Abstract
Chimeric antigen receptor (CAR) T cell therapy has had limited efficacy for solid tumors, largely due to a lack of selectively and highly expressed surface antigens. To avoid reliance on a tumor’s endogenous antigens, here we describe a method of tumor-selective delivery of surface antigens using an oncolytic virus to enable a generalizable CAR T cell therapy. Using CD19 as our proof of concept, we engineered a thymidine kinase-disrupted vaccinia virus to selectively deliver CD19 to malignant cells, and thus demonstrated potentiation of CD19 CAR T cell activity against two tumor types in vitro. In an immunocompetent model of B16 melanoma, this combination markedly delayed tumor growth and improved median survival compared with antigen-mismatched combinations. We also found that CD19 delivery could improve CAR T cell activity against tumor cells that express low levels of cognate antigen, suggesting a potential application in counteracting antigen-low escape. This approach highlights the potential of engineering tumors for effective adoptive cell therapy.
Highlights
Chimeric antigen receptor (CAR) tumor cells (T cells) therapy has emerged as a promising curative cancer immunotherapy, with CD19-targeting CAR T cells having achieved durable remissions in the setting of therapy-resistant B cell malignancies.[1]
MCD19 CAR T Cells Exhibit Activity against mCD19-Positive Melanoma Cells To characterize the activity of primary murine CD19 CAR T cells against solid tumors that uniformly express mCD19, we first stably expressed mCD19 and a TurboRFP/Renilla luciferase (TR) fusion protein in the B16 mouse melanoma cell line (Figure S1)

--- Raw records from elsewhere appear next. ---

-- ==== Sys2Proof/Machine/Bus.lean ====
section
/-! DEFINITION. The host's moves: a command write, a bus access, the reset input, and the queue they wait in
(20_memory.md R50, R55 to R58, R62; 70_reset_and_hazards.md R210). -/

namespace Sys2Proof.Machine

/-- The machine answers the host's move. -/
def answer (r : Response) (s : State) : State := { s with resp := r }

/-- `EXEC(w)`: a word written to `CMD` (43_commands.md R150). A word that encodes no command raises `RESERVED_COMMAND`
(30_encoding.md R83, R84). -/
def runCommand (w : Word) (s : State) : Host.Outcome State Fault Refusal :=
  match decode w with
  | .ok i => exec i s
  | .error _ => .next (fail .reservedCommand s)

/-- A read (20_memory.md R55, R57). -/
def serveRead (off width : Nat) (s : State) : Host.Outcome State Fault Refusal :=
  if LegalAccess off width then .next (answer (.data (readWindow s off width)) s)
  else .next (answer (.fault .busError) s)

/-- A write (20_memory.md R55, R58): to `CMD` it executes a command. -/
def serveWrite (off width : Nat) (v : Word) (s : State) : Host.Outcome State Fault Refusal :=
  if LegalAccess off width then
    if off = 0 then runCommand v (answer .written s) else .next (writeWindow off width v (answer .written s))
  else .next (answer (.fault .busError) s)

/-- The reset input: every state element takes its reset value, whatever the state was (70_reset_and_hazards.md R210).
The moves the host makes afterwards still wait. -/
def applyReset (s : State) : State := { State.reset with bus := s.bus }

/-- One move of the host, with all its effects (20_memory.md R50). -/
def serve (m : HostMove) (s : State) : Host.Outcome State Fault Refusal :=
  match m with
  | .read off width => serveRead off width s
  | .write off width v => serveWrite off width v s
  | .reset => .next (applyReset s)

/-- The oldest waiting move takes effect (20_memory.md R62). With none waiting nothing changes: TKD performs no step of
its own (10_state.md R20; log 4). -/
def serveNext (s : State) : Host.Outcome State Fault Refusal :=
  match s.bus with
  | [] => .next s
  | m :: rest => serve m { s with bus := rest }

/-- The write of a command word to `CMD` by one aligned 32-bit write (30_encoding.md R80). -/
def commandWrite (w : Word) : HostMove := .write 0x00 4 w

/-- A command write put before every waiting move. -/
def nextCommand (w : Word) (s : State) : State := { s with bus := commandWrite w :: s.bus }

/-- The window offset of a bus address, where it lies in the window (20_memory.md R50; log 3). -/
def windowOffset (addr : Nat) : Option Nat :=
  if Config.mmioBase ≤ addr ∧ addr < Config.mmioBase + 256 then some (addr - Config.mmioBase) else none

/-- The host issues a move, after those it has issued (20_memory.md R62). -/
def issue (m : HostMove) (s : State) : State := { s with bus := s.bus ++ [m] }

/-- The host issues `MemRead(addr, width)`. An address outside the window is no access to TKD (20_memory.md R60). -/
def State.hostRead (s : State) (addr width : Nat) : State :=
  match windowOffset addr with
  | some off => issue (.read off width) s
  | none => s

/-- The host issues `MemWrite(addr, width, v)`. An address outside the window is no access to TKD (20_memory.md R60). -/
def State.hostWrite (s : State) (addr width : Nat) (v : Word) : State :=
  match windowOffset addr with
  | some off => issue (.write off width v) s
  | none => s

end Sys2Proof.Machine
end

CD19 CAR T cell toxicity was dependent on antigen density, with a B16-mCD19low cell line exhibiting a diminished response compared with a B16-mCD19high cell line (p = 0.0116; n = 5 for each condition) (Figure 1B)
Summary
Chimeric antigen receptor (CAR) T cell therapy has emerged as a promising curative cancer immunotherapy, with CD19-targeting CAR T cells having achieved durable remissions in the setting of therapy-resistant B cell malignancies.[1] Translating these successes to solid tumors is arguably the most pressing challenge facing the field.[2]. Solid tumors present several challenges for effective CAR T cell therapy, which have limited the success of efforts to date. Solid tumors are often populated with myeloid-derived suppressor cells that contribute to an immunosuppressive, anti-inflammatory microenvironment that can inhibit T cell function and proliferation.[3] Second, lineage-restricted antigens such as CD19 are uniformly expressed and B cell aplasia is a clinically manageable phenotype, identifying solid tumor CAR targets that are both uniformly and selectively expressed on malignant cells to prevent “off-tumor, on-target” toxicities has proven problematic.[4] CAR T cell recognition of target cells is highly dependent on antigen density, suggesting that even solid tumors that do express tumor-associated targets may still be unresponsive to therapy should they express low levels of antigen.[5,6,7]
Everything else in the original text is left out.